— Task directions —
Gather all lines in the data that hold the string "distT".

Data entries
[Start of section]

-- ==== Sys2Proof/Machine/State.lean ====
section
/-! DEFINITION. The state of the block (10_state.md): every host-visible register, every latch, table RAM and
memory, the engine's position, and the host's moves; the reasons a step can stop; and the state after
reset (70_reset_and_hazards.md R360). -/

namespace Sys2Proof.Machine

/-- The values of the FSM register (10_state.md R31). -/
inductive Fsm where
  | idle | zlibHeader | blockHeader | stored | fixed | dynamicHeader | dynamic | trailer | done | error
  deriving DecidableEq, Repr

/-- The active-table selector `tables` (10_state.md R40). -/
inductive TableSel where
  | fixed | dynamic
  deriving DecidableEq, Repr

/-- Which instruction the engine reads next: the control point of the pseudocode of 42_block_dispatch.md,
43_lz77_window_emitter.md and 44_stream_driver_adler32.md, finer than FSM where one FSM state holds several
instructions. It means something only while BUSY = 1. The model's own state, DESIGN CHOICE (log 1). -/
inductive Expect where
  | zlibHdr | blkHdr | storedLen | storedByte | dynHdr | clCodelen | clSym | litLen | dist | trailer
  deriving DecidableEq, Repr

/-- The error kinds (60_exceptions.md R330). -/
inductive JobError where
  | unsupportedMethod | unsupportedWindowSize | headerChecksumInvalid | presetDictionaryUnsupported
  | invalidBlockType | lengthMismatch | repeatWithNoPrior | huffmanDecodeOutOfRange | inputExhausted
  | checksumMismatch | distanceTooFar | codeLengthOverrun | outputOverflow
  deriving DecidableEq, Repr

/-- A move of the host (70_reset_and_hazards.md R372), in bus terms (20_memory.md R60, R61). `pass` lets the engine take
its next step; the other moves let it take none. -/
inductive HostMove where
  /-- The host does nothing; the engine takes its next step, if it has one. -/
  | pass
  /-- A write of `width` bytes at a host address. -/
  | busWrite (addr width : Nat) (value : Word)
  /-- A read of `width` bytes at a host address. -/
  | busRead (addr width : Nat)
  /-- A reset of the block (70_reset_and_hazards.md R360, R361). -/
  | reset
  deriving DecidableEq, Repr

/-- The reasons a step stops with a fault. -/
inductive Fault where
  /-- Raised by a host move at an address in none of REG, IN and OUT: no such location of the block exists
  (20_memory.md R60, R61). Safe: the model stops where the spec says nothing. -/
  | noSuchHostAddress
  deriving DecidableEq, Repr

/-- The reasons a step is refused. -/
inductive Refusal where
  /-- Raised by an arm of `exec` whose instruction has no meaning yet. No arm raises it. Safe. -/
  | notModelled (mnemonic : String)
  /-- Raised by a host access to REG of a width other than 4 or at an offset that is not a multiple of 4: "the model
  refuses it" (20_memory.md R61). Safe. -/
  | regAccess
  /-- Raised by a host access to IN or OUT wider than a byte: the spec gives these spaces byte accesses only
  (20_memory.md R60, R72). Safe. -/
  | bufferAccess
  /-- Raised by a host write to IN or OUT while BUSY = 1: the host has no such move (20_memory.md R78,
  93_implementation_defined.md U22 "must refuse"). Safe. -/
  | hostWriteWhileBusy
  /-- Raised by the fetch of a code-length symbol above 18, which no table the block builds holds
  (42_block_dispatch.md R190, 93_implementation_defined.md U3 "refuse"). Safe. -/
  | noClSymbol
  deriving DecidableEq, Repr

/-- The state of the block and of the host's side of it. -/
structure State where
  /-- CTRL.STORED_ALIGN (R23). -/
  storedAlign : Bool
  /-- STATUS.BUSY (R24). -/
  busy : Bool
  /-- STATUS.DONE (R24). -/
  done : Bool
  /-- STATUS.ERROR (R24). -/
  error : Bool
  /-- STATUS.ERRCODE (R24). -/
  errcode : BitVec 4
  /-- IN_LEN (R25). -/
  inLen : Word
  /-- OUT_CAP (R26). -/
  outCap : Word
  /-- OUT_LEN, the emitted count (R27). -/
  outLen : Word
  /-- ADLER bits 15:0, the sum `a` (R28, R34). -/
  adlerA : Half
  /-- ADLER bits 31:16, the sum `b` (R28, R34). -/
  adlerB : Half
  /-- TRAILER (R29). -/
  trailer : Word
  /-- The bit cursor as IN_POS shows it: `byte_off` in bits 31:3, `bit_off` in bits 2:0 (R30). -/
  inPos : Word
  /-- FSM (R31). -/
  fsm : Fsm
  /-- The job latch `N` (R39). -/
  n : Word
  /-- The job latch `CAP` (R39). -/
  cap : Word
  /-- The job latch `ALIGN` (R39). -/
  align : Bool
  /-- The job latch `E` (R39). -/
  e : Word
  /-- The window write pointer `wp` (R33). -/
  wp : BitVec 15
  /-- `CL_T`, 19 symbol entries (R35). -/
  clT : HuffTable
  /-- `LIT_T`, 288 symbol entries (R35). -/
  litT : HuffTable
  /-- `DIST_T`, 288 symbol entries (R35). -/
  distT : HuffTable
  /-- `CL_LENS[0..18]` (R37). -/
  clLens : List (BitVec 3)
  /-- `LENS[0..319]` (R37). -/
  lens : List (BitVec 4)
  /-- The block latch `bfinal` (R38). -/
  bfinal : Bool
  /-- The block latch `btype` (R38). -/
  btype : BitVec 2
  /-- The dynamic-header latch `HLIT` (R38). -/
  hlit : BitVec 9
  /-- The dynamic-header latch `HDIST` (R38). -/
  hdist : BitVec 6
  /-- The dynamic-header latch `HCLEN` (R38). -/
  hclen : BitVec 5
  /-- The code-length index `num` (R38). -/
  num : BitVec 9
  /-- The stored-block latch `LEN` (R38). -/
  len : Half
  /-- The stored-block latch `NLEN` (R38). -/
  nlen : Half
  /-- The match latch `length` (R38). -/
  length : BitVec 9
  /-- The match latch `distance` (R38). -/
  distance : Half
  /-- The active-table selector `tables` (R40). -/
  tables : TableSel
  /-- The input buffer IN (20_memory.md R60). -/
  inMem : Memory
  /-- The output buffer OUT (20_memory.md R60). -/
  outMem : Memory
  /-- WINDOW[0..32767] (R33). -/
  window : Memory
  /-- Which instruction the engine reads next. The model's own (log 1). -/
  expect : Expect
  /-- How many bytes of a stored block remain: the loop counter of 42_block_dispatch.md R179. The model's own (log 1). -/
  storedLeft : Nat
  /-- The loop index `i` of 42_block_dispatch.md R182. The model's own (log 1). -/
  clIndex : Nat
  /-- The OPEN parameters (00_scope.md R6). The model's own place for them (log 2). -/
  params : Config.Params
  /-- The host's pending moves, the next one first. The model's own (log 4). -/
  hostMoves : List HostMove
  /-- The value the host's last read returned. The model's own (log 4). -/
  busData : Word
  /-- How many free values have been drawn. The model's own (log 5). -/
  draws : Nat
  deriving DecidableEq, Repr

/-- The state right after reset (70_reset_and_hazards.md R360). The state the spec leaves unspecified there holds zeros,
empty memories and the first constructors: DESIGN CHOICE (log 6). No job runs and no program is in place. -/
def State.reset : State where
  storedAlign := false
  busy := false
  done := false
  error := false
  errcode := 0
  inLen := 0
  outCap := 0
  outLen := 0
  adlerA := 1
  adlerB := 0
  trailer := 0
  inPos := 0
  fsm := .idle
  n := 0
  cap := 0
  align := false
  e := 0
  wp := 0
  clT := HuffTable.zero 19
  litT := HuffTable.zero 288
  distT := HuffTable.zero 288
  clLens := List.replicate 19 0
  lens := List.replicate 320 0
  bfinal := false
  btype := 0
  hlit := 0
  hdist := 0
  hclen := 0
  num := 0
  len := 0
  nlen := 0
  length := 0
  distance := 0
  tables := .fixed
  inMem := []
  outMem := []
  window := []
  expect := .zlibHdr
  storedLeft := 0
  clIndex := 0
  params := Config.resetParams
  hostMoves := []
  busData := 0
  draws := 0

/-- What a step of this machine answers. -/
abbrev Outcome := Host.Outcome State Fault Refusal

end Sys2Proof.Machine
end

[End of section]

— Solution to this exercise —
  distT : HuffTable
  distT := HuffTable.zero 288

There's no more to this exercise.